■ TASK REQUIREMENTS
In full and without alteration, write out the data below.

■ DATASET EXTRACT
-- ==== Sys2Proof/Machine/Shake.lean ====
section
/-! DEFINITION. SHAKE256 (13 R321), as the seal hash needs it: one squeeze of 32 bytes. The state is five planes of five
64-bit lanes; what a round needs by number (its constant, the places and the rotations of the lanes) is computed, not listed. -/

namespace Sys2Proof.Machine

/-- A plane: the five lanes of one row. -/
abbrev Plane := List Word

def Plane.xor (p q : Plane) : Plane := List.zipWith (· ^^^ ·) p q

/-- The sum of a sheet's two neighbouring columns is added to each of its lanes. -/
def mixColumns (s : List Plane) : List Plane :=
  let parity := s.foldl Plane.xor (List.replicate 5 0)
  let sum := Plane.xor (parity.rotateRight 1) ((parity.rotateLeft 1).map (fun v => v.rotateLeft 1))
  s.map (Plane.xor sum)

/-- The lanes other than (0, 0) follow one another in a cycle that starts at (1, 0): each goes to its successor's place, the
t-th turned by the t-th triangular number. -/
def moveLanes : Nat → Nat → Nat × Nat → Word → List Plane → List Plane
  | 0, _, _, _, s => s
  | k + 1, t, (x, y), carried, s =>
    let x' := y
    let y' := (2 * x + 3 * y) % 5
    let next := (s.getD y' []).getD x' 0
    moveLanes k (t + 1) (x', y') next (s.modify y' (fun p => p.set x' (carried.rotateLeft (t * (t + 1) / 2 % 64))))

/-- Within a plane, a lane is complemented where the next is 0 and the one after it 1. -/
def mixPlane (p : Plane) : Plane :=
  p.xor (List.zipWith (fun u v => v &&& ~~~u) (p.rotateLeft 1) (p.rotateLeft 2))

/-- The shift register of the round constants, over x^8 + x^6 + x^5 + x^4 + 1. -/
def stepRc (r : Nat) : Nat := if r < 128 then 2 * r else (2 * r) ^^^ 0x171

/-- The constant of a round takes seven bits of the register to its bits 0, 1, 3, 7, 15, 31 and 63; with it, the register
afterwards. -/
def roundConstant (r : Nat) : Word × Nat :=
  (List.range 7).foldl (fun a j => (if a.2 % 2 = 1 then a.1 ||| BitVec.twoPow 64 (2 ^ j - 1) else a.1, stepRc a.2)) (0, r)

/-- The rounds of the permutation that remain. -/
def permuteLanes : Nat → Nat → List Plane → List Plane
  | 0, _, s => s
  | k + 1, r, s =>
    let (rc, r') := roundConstant r
    let m := mixColumns s
    let moved := moveLanes 24 1 (1, 0) ((m.getD 0 []).getD 1 0) m
    permuteLanes k r' ((moved.map mixPlane).modify 0 (fun p => p.modify 0 (· ^^^ rc)))

/-- A message block of 136 bytes as planes; the last eight lanes are the capacity. -/
def blockPlanes (b : List Byte) : List Plane :=
  (List.range 5).map (fun y => (List.range 5).map (fun x => BitVec.ofNat 64 (leNat ((b.drop (40 * y + 8 * x)).take 8))))

/-- Byte i of the last block: what is left of the message, then 1111, a 1, and zeros up to a last 1 that ends the block. -/
def paddedByte (rest : List Byte) (i : Nat) : Byte :=
  rest.getD i (if i = rest.length then 0x1F else 0) ^^^ (if i = 135 then 0x80 else 0)

/-- The first 256 bits of SHAKE256, in output order. -/
def shake256 (m : List Byte) : List Byte :=
  let eat (s : List Plane) (b : List Byte) := permuteLanes 24 1 (List.zipWith Plane.xor s (blockPlanes b))
  let (s, rest) := (List.range (m.length / 136)).foldl (fun a _ => (eat a.1 (a.2.take 136), a.2.drop 136))
    (List.replicate 5 (List.replicate 5 0), m)
  (((eat s ((List.range 136).map (paddedByte rest))).getD 0 []).take 4).flatMap (fun w => leBytes 8 w.toNat)

end Sys2Proof.Machine
end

■ SOLUTION TO THIS EXERCISE
-- ==== Sys2Proof/Machine/Shake.lean ====
section
/-! DEFINITION. SHAKE256 (13 R321), as the seal hash needs it: one squeeze of 32 bytes. The state is five planes of five
64-bit lanes; what a round needs by number (its constant, the places and the rotations of the lanes) is computed, not listed. -/

namespace Sys2Proof.Machine

/-- A plane: the five lanes of one row. -/
abbrev Plane := List Word

def Plane.xor (p q : Plane) : Plane := List.zipWith (· ^^^ ·) p q

/-- The sum of a sheet's two neighbouring columns is added to each of its lanes. -/
def mixColumns (s : List Plane) : List Plane :=
  let parity := s.foldl Plane.xor (List.replicate 5 0)
  let sum := Plane.xor (parity.rotateRight 1) ((parity.rotateLeft 1).map (fun v => v.rotateLeft 1))
  s.map (Plane.xor sum)

/-- The lanes other than (0, 0) follow one another in a cycle that starts at (1, 0): each goes to its successor's place, the
t-th turned by the t-th triangular number. -/
def moveLanes : Nat → Nat → Nat × Nat → Word → List Plane → List Plane
  | 0, _, _, _, s => s
  | k + 1, t, (x, y), carried, s =>
    let x' := y
    let y' := (2 * x + 3 * y) % 5
    let next := (s.getD y' []).getD x' 0
    moveLanes k (t + 1) (x', y') next (s.modify y' (fun p => p.set x' (carried.rotateLeft (t * (t + 1) / 2 % 64))))

/-- Within a plane, a lane is complemented where the next is 0 and the one after it 1. -/
def mixPlane (p : Plane) : Plane :=
  p.xor (List.zipWith (fun u v => v &&& ~~~u) (p.rotateLeft 1) (p.rotateLeft 2))

/-- The shift register of the round constants, over x^8 + x^6 + x^5 + x^4 + 1. -/
def stepRc (r : Nat) : Nat := if r < 128 then 2 * r else (2 * r) ^^^ 0x171

/-- The constant of a round takes seven bits of the register to its bits 0, 1, 3, 7, 15, 31 and 63; with it, the register
afterwards. -/
def roundConstant (r : Nat) : Word × Nat :=
  (List.range 7).foldl (fun a j => (if a.2 % 2 = 1 then a.1 ||| BitVec.twoPow 64 (2 ^ j - 1) else a.1, stepRc a.2)) (0, r)

/-- The rounds of the permutation that remain. -/
def permuteLanes : Nat → Nat → List Plane → List Plane
  | 0, _, s => s
  | k + 1, r, s =>
    let (rc, r') := roundConstant r
    let m := mixColumns s
    let moved := moveLanes 24 1 (1, 0) ((m.getD 0 []).getD 1 0) m
    permuteLanes k r' ((moved.map mixPlane).modify 0 (fun p => p.modify 0 (· ^^^ rc)))

/-- A message block of 136 bytes as planes; the last eight lanes are the capacity. -/
def blockPlanes (b : List Byte) : List Plane :=
  (List.range 5).map (fun y => (List.range 5).map (fun x => BitVec.ofNat 64 (leNat ((b.drop (40 * y + 8 * x)).take 8))))

/-- Byte i of the last block: what is left of the message, then 1111, a 1, and zeros up to a last 1 that ends the block. -/
def paddedByte (rest : List Byte) (i : Nat) : Byte :=
  rest.getD i (if i = rest.length then 0x1F else 0) ^^^ (if i = 135 then 0x80 else 0)

/-- The first 256 bits of SHAKE256, in output order. -/
def shake256 (m : List Byte) : List Byte :=
  let eat (s : List Plane) (b : List Byte) := permuteLanes 24 1 (List.zipWith Plane.xor s (blockPlanes b))
  let (s, rest) := (List.range (m.length / 136)).foldl (fun a _ => (eat a.1 (a.2.take 136), a.2.drop 136))
    (List.replicate 5 (List.replicate 5 0), m)
  (((eat s ((List.range 136).map (paddedByte rest))).getD 0 []).take 4).flatMap (fun w => leBytes 8 w.toNat)

end Sys2Proof.Machine
end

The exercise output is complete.